**DESCRIPTION OF THE TASK:**
Scan the entries below for lines holding "that". Give the number of such lines alone.

**EXTRACTED DATA:**
-- ==== Sys2Proof/WellFormed.lean ====
section
/-! DEFINITION. Well-formedness: what the specification forbids of an instruction beyond the values that its fields'
types admit (R54, R66 and the forms' own descriptions). A word whose fields break one of these raises ILL. -/

namespace Sys2Proof

/-- Why a word is not an instruction (R66). Every one of them raises ILL. -/
inductive Reject where
  /-- Fewer than four bytes were given. -/
  | short
  /-- OP 0x30 to 0x3E, or a reserved COP of a Cirrus word. -/
  | opcode
  /-- A SUB, KIND or IMM[16:12] beyond the group's list. -/
  | sub
  /-- A reserved field is not zero, `ldi` with A, `st` with X, or an atomic size code 0 or 1. -/
  | res0
  /-- A code that names no format, class, conversion or source. -/
  | code
  /-- An H-format word with S = 1. -/
  | hintSync
  /-- A pair whose first register is s15 (R54). -/
  | pair
  /-- `st` with ORD = 11 (R56). -/
  | stOrder
  /-- `fence` with order rlx (R169). -/
  | fenceOrder
  /-- A format tag that the form does not take (R190, R195, R197, R201, R205). -/
  | tag
  /-- A packed format under a mask or in a broadcast or strided form (R201). -/
  | packed
  /-- `hsift` with a size outside 1 to 8 (R207). -/
  | heapSize
  /-- A hint kind that is not reserved in the reserved-hint row (R63). -/
  | hintKind
  /-- `cnext` or `ckron` with CD = 7 (R248). -/
  | counter
  deriving DecidableEq, Repr

/-- A register pair sX:sX+1 must not start at s15 (R54). -/
def pairOk (r : Fin 16) : Option Reject := if r = 15 then some .pair else none

/-- The first of two complaints. -/
def orElse (a b : Option Reject) : Option Reject := match a with | some r => some r | none => b

/-- Tags 0 to 11, which `vbcast` and `vgat` take (R190, R204). -/
def tagPlain (t : Tag) : Option Reject :=
  match t with
  | .e2m1x | .b8 | .inv => some .tag
  | _ => none

/-- Tags 1 to 11, which `vcvt` takes (R195). -/
def tagConvert (t : Tag) : Option Reject :=
  match t with
  | .raw | .e2m1x | .b8 | .inv => some .tag
  | _ => none

/-- Tags 7 to 9, which `vdequant` takes (R197). -/
def tagDequant (t : Tag) : Option Reject :=
  match t with
  | .f32 | .bf16 | .f16 => none
  | _ => some .tag

/-- FMT of a VM form (R201): never 15, and 12 or 13 only in an unmasked `vld` or `vst`. -/
def vmFormat (f : Tag) (m : Fin 8) (contiguous : Bool) : Option Reject :=
  match f with
  | .inv => some .tag
  | .e2m1x | .b8 => if contiguous ∧ m = 0 then none else some .packed
  | _ => none

/-- The first complaint against an instruction, if there is one. -/
def check : Instr → Option Reject
  | .st _ _ _ _ o _ => if o = .ro then some .stOrder else none
  | .acas _ _ _ b _ _ _ => pairOk b
  | .psmb _ _ a _ _ _ => pairOk a
  | .fence _ _ o => if o = .rlx then some .fenceOrder else none
  | .vbcast _ _ _ _ t => tagPlain t
  | .vcvt _ _ _ _ _ f => tagConvert f
  | .vdequant _ _ _ _ _ f => tagDequant f
  | .vld _ _ _ m f _ => vmFormat f m true
  | .vst _ _ _ m f _ => vmFormat f m true
  | .vldbc _ _ _ m f _ => vmFormat f m false
  | .vlds _ _ a m f _ => orElse (pairOk a) (vmFormat f m false)
  | .vsts _ _ a m f _ => orElse (pairOk a) (vmFormat f m false)
  | .vgat _ _ _ _ _ t => tagPlain t
  | .hsift _ _ _ _ k => if 1 ≤ k.val ∧ k.val ≤ 8 then none else some .heapSize
  | .mxcfg _ a _ => pairOk a
  | .mxmm _ _ a b _ _ _ _ => orElse (pairOk a) (pairOk b)
  | .mxmmg _ _ a b _ _ _ _ => orElse (pairOk a) (pairOk b)
  | .mxmms _ _ a b _ _ _ _ => orElse (pairOk a) (pairOk b)
  | .mxmmgs _ _ a b _ _ _ _ => orElse (pairOk a) (pairOk b)
  | .mxst _ _ a _ _ _ _ => pairOk a
  | .mxstq _ _ a _ _ _ _ => pairOk a
  | .pgld _ _ a _ r => if r ∧ a ≠ 0 then some .res0 else none
  | .pgrun _ _ a b => orElse (pairOk a) (pairOk b)
  | .cnextReg d _ _ => if d = 7 then some .counter else none
  | .cnextImm d _ _ => if d = 7 then some .counter else none
  | .ckronReg d _ _ => if d = 7 then some .counter else none
  | .ckronImm d _ _ => if d = 7 then some .counter else none
  | .send _ _ _ b _ => pairOk b
  | .sendm _ _ a b _ => orElse (pairOk a) (pairOk b)
  | .fetch _ _ _ b => pairOk b
  | .flush _ _ _ b _ => pairOk b
  | .sendg _ _ _ b _ => pairOk b
  | .wmset _ _ b => pairOk b
  | .xgat _ _ a b _ _ => orElse (pairOk a) (pairOk b)
  | .xsct _ _ a b _ _ => orElse (pairOk a) (pairOk b)
  | .xsctadd _ _ a b _ _ _ => orElse (pairOk a) (pairOk b)
  | .lease _ _ a => pairOk a
  | .unlease _ _ a => pairOk a
  | .pf _ a => pairOk a
  | .llcwb _ _ a => pairOk a
  | .pmig _ _ a _ => pairOk a
  | .tlbi _ a _ => pairOk a
  | .tlbiAll _ a => pairOk a
  | .seal _ _ a => pairOk a
  | .hintReserved k _ => if 4 ≤ k.val ∧ k.val ≤ 14 then none else some .hintKind
  | _ => none

/-- An instruction that the specification's encodings admit. -/
abbrev WellFormed (i : Instr) : Prop := check i = none

/-- The word spaces (R50, R246). -/
inductive WordSpace where
  | cpu | cirrus | event
  deriving DecidableEq, Repr

/-- Which word space an instruction belongs to: the words that contexts execute, the words of a pattern program,
or none (a step of the machine without an encoding). -/
def wordSpace : Instr → WordSpace
  | .add _ _ _ _ => .cpu
  | .sub _ _ _ _ => .cpu
  | .addw _ _ _ _ => .cpu
  | .subw _ _ _ _ => .cpu
  | .and _ _ _ _ => .cpu
  | .or _ _ _ _ => .cpu
  | .xor _ _ _ _ => .cpu
  | .andn _ _ _ _ => .cpu
  | .shl _ _ _ _ => .cpu
  | .shr _ _ _ _ => .cpu
  | .sar _ _ _ _ => .cpu
  | .min _ _ _ _ => .cpu
  | .max _ _ _ _ => .cpu
  | .minu _ _ _ _ => .cpu
  | .maxu _ _ _ _ => .cpu
  | .abs _ _ _ => .cpu
  | .neg _ _ _ => .cpu
  | .mov _ _ _ => .cpu
  | .sh1add _ _ _ _ => .cpu
  | .sh2add _ _ _ _ => .cpu
  | .sh3add _ _ _ _ => .cpu
  | .addi _ _ _ _ => .cpu
  | .andi _ _ _ _ => .cpu
  | .ori _ _ _ _ => .cpu
  | .xori _ _ _ _ => .cpu
  | .ldi _ _ _ => .cpu
  | .shli _ _ _ _ => .cpu
  | .shri _ _ _ _ => .cpu
  | .sari _ _ _ _ => .cpu
  | .cmpi _ _ _ _ _ => .cpu
  | .mul _ _ _ _ => .cpu
  | .mulh _ _ _ _ => .cpu
  | .mulhu _ _ _ _ => .cpu
  | .mulw _ _ _ _ => .cpu
  | .div _ _ _ _ => .cpu
  | .divu _ _ _ _ => .cpu
  | .rem _ _ _ _ => .cpu
  | .remu _ _ _ _ => .cpu
  | .clz _ _ _ => .cpu
  | .ctz _ _ _ => .cpu
  | .popc _ _ _ => .cpu
  | .bswap _ _ _ => .cpu
  | .bfx _ _ _ _ => .cpu
  | .bfxu _ _ _ _ => .cpu
  | .bfi _ _ _ _ => .cpu
  | .cmp _ _ _ _ _ => .cpu
  | .test _ _ _ _ _ => .cpu
  | .sel _ _ _ _ _ => .cpu
  | .pand _ _ _ _ => .cpu
  | .por _ _ _ _ => .cpu
  | .pxor _ _ _ _ => .cpu
  | .pnot _ _ _ => .cpu
  | .pget _ _ => .cpu
  | .pset _ _ => .cpu
  | .ld _ _ _ _ _ _ _ => .cpu
  | .st _ _ _ _ _ _ => .cpu
  | .aadd _ _ _ _ _ _ _ => .cpu
  | .aand _ _ _ _ _ _ _ => .cpu
  | .aor _ _ _ _ _ _ _ => .cpu
  | .axor _ _ _ _ _ _ _ => .cpu
  | .amin _ _ _ _ _ _ _ => .cpu
  | .amax _ _ _ _ _ _ _ => .cpu
  | .aminu _ _ _ _ _ _ _ => .cpu
  | .amaxu _ _ _ _ _ _ _ => .cpu
  | .aswp _ _ _ _ _ _ _ => .cpu
  | .acas _ _ _ _ _ _ _ => .cpu
  | .aincb _ _ _ _ _ _ _ => .cpu
  | .afadd _ _ _ _ _ _ => .cpu
  | .afmax _ _ _ _ _ _ => .cpu
  | .ldfe _ _ _ => .cpu
  | .ldff _ _ _ => .cpu
  | .stfe _ _ _ => .cpu
  | .stef _ _ _ => .cpu
  | .fen _ _ _ => .cpu
  | .fstat _ _ _ => .cpu
  | .remp _ _ => .cpu
  | .bp _ _ _ => .cpu
  | .bnp _ _ _ => .cpu
  | .bz _ _ _ => .cpu
  | .bnz _ _ _ => .cpu
  | .dbnz _ _ _ => .cpu
  | .j _ _ => .cpu
  | .jal _ _ => .cpu
  | .jr _ _ => .cpu
  | .jalr _ _ => .cpu
  | .spawn _ _ _ => .cpu
  | .spawnn _ _ _ => .cpu
  | .join _ _ _ => .cpu
  | .jtest _ _ _ => .cpu
  | .spabort _ _ => .cpu
  | .tres _ _ _ _ _ => .cpu
  | .psm _ _ _ _ _ => .cpu
  | .psmb _ _ _ _ _ _ => .cpu
  | .zset _ _ _ _ => .cpu
  | .zget _ _ _ _ => .cpu
  | .done _ => .cpu
  | .yield _ => .cpu
  | .go _ _ => .cpu
  | .goh _ _ => .cpu
  | .gohome _ => .cpu
  | .sleep _ _ _ => .cpu
  | .fence _ _ _ => .cpu
  | .fpush _ => .cpu
  | .fwait _ => .cpu
  | .xbeg _ _ => .cpu
  | .xcom _ => .cpu
  | .xabt _ _ => .cpu
  | .vadd _ _ _ _ _ _ => .cpu
  | .vsub _ _ _ _ _ _ => .cpu
  | .vmul _ _ _ _ _ _ => .cpu
  | .vmulh _ _ _ _ _ _ => .cpu
  | .vmin _ _ _ _ _ _ => .cpu
  | .vmax _ _ _ _ _ _ => .cpu
  | .vabs _ _ _ _ => .cpu
  | .vneg _ _ _ _ => .cpu
  | .vaddsat _ _ _ _ _ _ => .cpu
  | .vsubsat _ _ _ _ _ _ => .cpu
  | .vsqrt _ _ _ _ => .cpu
  | .vrcp _ _ _ _ => .cpu
  | .vrsq _ _ _ _ => .cpu
  | .vexp2 _ _ _ _ => .cpu
  | .vand _ _ _ _ _ _ => .cpu
  | .vor _ _ _ _ _ _ => .cpu
  | .vxor _ _ _ _ _ _ => .cpu
  | .vandn _ _ _ _ _ _ => .cpu
  | .vshl _ _ _ _ _ _ => .cpu
  | .vshr _ _ _ _ _ _ => .cpu
  | .vsar _ _ _ _ _ _ => .cpu
  | .vclz _ _ _ _ => .cpu
  | .vpopc _ _ _ _ => .cpu
  | .vfma _ _ _ _ _ => .cpu
  | .vfms _ _ _ _ _ => .cpu
  | .vfnma _ _ _ _ _ => .cpu
  | .vfnms _ _ _ _ _ => .cpu
  | .vdot2 _ _ _ _ _ => .cpu
  | .vdot4 _ _ _ _ _ => .cpu
  | .vcmp _ _ _ _ _ _ _ => .cpu
  | .vclass _ _ _ _ _ => .cpu
  | .vsel _ _ _ _ _ => .cpu
  | .mand _ _ _ _ => .cpu
  | .mor _ _ _ _ => .cpu
  | .mnot _ _ _ => .cpu
  | .mcount _ _ _ => .cpu
  | .mfirst _ _ _ => .cpu
  | .vbcast _ _ _ _ _ => .cpu
  | .vins _ _ _ _ => .cpu
  | .vext _ _ _ _ => .cpu
  | .vperm _ _ _ _ _ => .cpu
  | .vcompress _ _ _ _ => .cpu
  | .vexpand _ _ _ _ => .cpu
  | .vredadd _ _ _ _ => .cpu
  | .vredmax _ _ _ _ => .cpu
  | .vredmin _ _ _ _ => .cpu
  | .vscan _ _ _ _ _ => .cpu
  | .vcvt _ _ _ _ _ _ => .cpu
  | .vquant _ _ _ _ _ => .cpu
  | .vdequant _ _ _ _ _ _ => .cpu
  | .vtag _ _ _ _ => .cpu
  | .vseed _ _ _ => .cpu
  | .vld _ _ _ _ _ _ => .cpu
  | .vst _ _ _ _ _ _ => .cpu
  | .vldbc _ _ _ _ _ _ => .cpu
  | .vlds _ _ _ _ _ _ => .cpu
  | .vsts _ _ _ _ _ _ => .cpu
  | .vgat _ _ _ _ _ _ => .cpu
  | .vsct _ _ _ _ _ => .cpu
  | .vsctadd _ _ _ _ _ => .cpu
  | .hsift _ _ _ _ _ => .cpu
  | .tstep _ _ _ _ _ => .cpu
  | .dgi _ _ _ _ => .cpu
  | .dga _ _ _ => .cpu
  | .dgo _ _ _ => .cpu
  | .dglog _ _ _ => .cpu
  | .mxcfg _ _ _ => .cpu
  | .mxzero _ _ _ => .cpu
  | .mxrel _ => .cpu
  | .mxsave _ _ _ _ => .cpu
  | .mxrest _ _ _ _ => .cpu
  | .mxmm _ _ _ _ _ _ _ _ => .cpu
  | .mxmmg _ _ _ _ _ _ _ _ => .cpu
  | .mxmms _ _ _ _ _ _ _ _ => .cpu
  | .mxmmgs _ _ _ _ _ _ _ _ => .cpu
  | .mxst _ _ _ _ _ _ _ => .cpu
  | .mxstq _ _ _ _ _ _ _ => .cpu
  | .mxscale _ _ _ _ _ _ => .cpu
  | .qset _ _ _ => .cpu
  | .qclr _ _ _ => .cpu
  | .qld _ _ _ => .cpu
  | .qst _ _ _ => .cpu
  | .qtest _ _ _ _ => .cpu
  | .pgld _ _ _ _ _ => .cpu
  | .pgset _ _ _ => .cpu
  | .pgrun _ _ _ _ => .cpu
  | .pgrel _ => .cpu
  | .pginv _ _ _ => .cpu
  | .csetReg _ _ => .cirrus
  | .csetImm _ _ => .cirrus
  | .caddReg _ _ _ _ => .cirrus
  | .caddImm _ _ _ _ => .cirrus
  | .cmulReg _ _ _ => .cirrus
  | .cmulImm _ _ _ => .cirrus
  | .cdivReg _ _ _ => .cirrus
  | .cdivImm _ _ _ => .cirrus
  | .cmodReg _ _ _ => .cirrus
  | .cmodImm _ _ _ => .cirrus
  | .chashReg _ _ _ => .cirrus
  | .chashImm _ _ _ => .cirrus
  | .cbr _ _ _ _ => .cirrus
  | .cloop _ _ _ => .cirrus
  | .cnextReg _ _ _ => .cirrus
  | .cnextImm _ _ _ => .cirrus
  | .cemitReg _ _ => .cirrus
  | .cemitImm _ _ => .cirrus
  | .crunReg _ _ _ => .cirrus
  | .crunImm _ _ _ => .cirrus
  | .ckronReg _ _ _ => .cirrus
  | .ckronImm _ _ _ => .cirrus
  | .cinv => .cirrus
  | .cstop => .cirrus
  | .send _ _ _ _ _ => .cpu
  | .sendm _ _ _ _ _ => .cpu
  | .fetch _ _ _ _ => .cpu
  | .flush _ _ _ _ _ => .cpu
  | .sendg _ _ _ _ _ => .cpu
  | .wmset _ _ _ => .cpu
  | .wmget _ _ _ => .cpu
  | .xgat _ _ _ _ _ _ => .cpu
  | .xsct _ _ _ _ _ _ => .cpu
  | .xsctadd _ _ _ _ _ _ _ => .cpu
  | .jwait _ _ _ => .cpu
  | .jpoll _ _ _ => .cpu
  | .lease _ _ _ => .cpu
  | .unlease _ _ _ => .cpu
  | .pf _ _ => .cpu
  | .llcwb _ _ _ => .cpu
  | .pmig _ _ _ _ => .cpu
  | .nsend _ _ _ => .cpu
  | .npoll _ _ _ => .cpu
  | .mfs _ _ _ => .cpu
  | .mts _ _ _ => .cpu
  | .trap _ _ => .cpu
  | .eret _ => .cpu
  | .wfi _ => .cpu
  | .brk _ _ => .cpu
  | .tlbi _ _ _ => .cpu
  | .tlbiAll _ _ => .cpu
  | .tlbsync _ => .cpu
  | .seal _ _ _ => .cpu
  | .ipi _ _ _ => .cpu
  | .dadd _ _ _ _ => .cpu
  | .dsub _ _ _ _ => .cpu
  | .dmul _ _ _ _ => .cpu
  | .ddiv _ _ _ _ => .cpu
  | .dfma _ _ _ _ => .cpu
  | .dsqrt _ _ _ => .cpu
  | .dcmp _ _ _ _ _ => .cpu
  | .dcvt _ _ _ _ => .cpu
  | .vdfma _ _ _ _ _ => .cpu
  | .fadd _ _ _ _ => .cpu
  | .fsub _ _ _ _ => .cpu
  | .fmul _ _ _ _ => .cpu
  | .fdiv _ _ _ _ => .cpu
  | .ffma _ _ _ _ => .cpu
  | .fmin _ _ _ _ => .cpu
  | .fmax _ _ _ _ => .cpu
  | .fabs _ _ _ => .cpu
  | .fneg _ _ _ => .cpu
  | .fsqrt _ _ _ => .cpu
  | .fcmp _ _ _ _ _ => .cpu
  | .fcvt _ _ _ _ => .cpu
  | .himm _ => .cpu
  | .hloc _ _ _ => .cpu
  | .hbr _ _ => .cpu
  | .hpri _ _ => .cpu
  | .hmu _ _ => .cpu
  | .hintReserved _ _ => .cpu
  | .ptbrWrite _ _ _ => .event
  | .sysctlPmWrite _ _ _ _ => .event
  | .progressModeApply _ _ _ => .event
  | .hxmboxLockRequest _ _ => .event
  | .hxmboxLockRelease _ => .event
  | .hxmboxDbiClear _ => .event
  | .interruptTaken _ _ => .event
  | .watchdogExpire _ _ _ => .event
  | .registerFillWake _ => .event
  | .feWordWake _ _ _ => .event
  | .watermarkWake _ _ => .event
  | .sleepWake _ => .event
  | .joinComplete _ => .event
  | .jwaitComplete _ => .event
  | .queueEntryFree _ => .event
  | .poolEntryFree _ => .event
  | .dSlotFree _ _ => .event
  | .depositArrive _ => .event
  | .depositLand _ => .event
  | .pushAccept _ => .event
  | .bankRead _ => .event
  | .bankWrite _ => .event
  | .bankAtomic _ => .event
  | .peerRequest _ => .event
  | .zenithCycle _ _ _ _ => .event
  | .drawRequest _ => .event
  | .vtStart _ => .event
  | .indexAssign _ => .event
  | .leaseResidencyCheck _ _ => .event
  | .readyBroadcast _ _ => .event
  | .contextChoose _ => .event
  | .residencyProbe _ _ => .event
  | .instanceEnd _ _ => .event
  | .engineStep _ _ => .event
  | .matrixCommandComplete _ _ _ => .event
  | .accumulatorClaim _ _ _ => .event
  | .copyCommandStart _ _ => .event
  | .copyComplete _ _ _ => .event
  | .xgComplete _ _ => .event
  | .jobComplete _ _ => .event
  | .detachedJobEnd _ _ => .event
  | .ringReservation _ _ _ => .event
  | .tlbiComplete _ _ => .event
  | .migrationGroupMove _ _ _ _ => .event
  | .migrationMessageArrive _ => .event
  | .migrationAdmit _ _ => .event
  | .inboxOverflow _ _ _ => .event
  | .heapReplay _ _ => .event
  | .backpressureRetry _ => .event
  | .probeToken _ => .event
  | .preempt _ _ _ _ => .event
  | .preemptImagesSaved _ _ _ => .event
  | .coreRelease _ _ _ => .event
  | .imageRestore _ _ => .event
  | .spillQueueAppend _ => .event
  | .npoolPush _ _ => .event
  | .npoolPop _ => .event
  | .fpoolPush _ _ => .event
  | .fpoolPop _ => .event
  | .exportOpen _ _ => .event
  | .exportRevoke _ _ _ => .event
  | .revocationDrained _ _ => .event
  | .importHandleWrite _ _ _ => .event
  | .importQuery _ _ => .event
  | .controlWindowWrite _ _ _ => .event
  | .eccEvent _ _ => .event
  | .linkCrcError _ _ => .event
  | .bridgeFence _ => .event
  | .chipletFence _ _ => .event
  | .chipletAdmit _ _ _ => .event
  | .modulePowerOn => .event
  | .sectorRelease _ => .event
  | .sectorResetOrderly _ => .event
  | .sectorResetForced _ => .event
  | .quiesceRequest _ _ => .event
  | .quiesceDone _ _ => .event
  | .quiesceTimeout _ _ => .event
  | .hxQuote _ => .event
  | .hxReadlog _ => .event
  | .hxTelem _ => .event
  | .hxFence _ => .event
  | .hxAdmit _ => .event
  | .hxSreset _ => .event
  | .hxNetcfg _ => .event
  | .hxPciecfg _ => .event
  | .hxPcap _ => .event
  | .horizonResponse _ => .event
  | .mgmtTelemetry => .event
  | .mgmtFirmware _ => .event
  | .mgmtBootReset _ _ _ _ => .event
  | .mgmtFence _ => .event
  | .mgmtPower _ _ => .event
  | .mgmtAttestation _ _ => .event
  | .clockStep _ _ => .event
  | .thermalTrip _ => .event
  | .railFault _ => .event
  | .rdmaWriteIn _ _ => .event
  | .rdmaReadIn _ _ => .event
  | .rdmaSendIn _ _ => .event
  | .pcieDescriptorRing _ => .event
  | .pcieDma _ _ => .event
  | .pcieMessageWrite _ _ => .event
  | .scratchpadFlitArrive _ _ _ => .event
  | .pcieCompletion _ _ _ _ => .event
  | .receiverNotReadyNak _ _ => .event

end Sys2Proof
end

**ANSWER TO THIS EXERCISE:**
6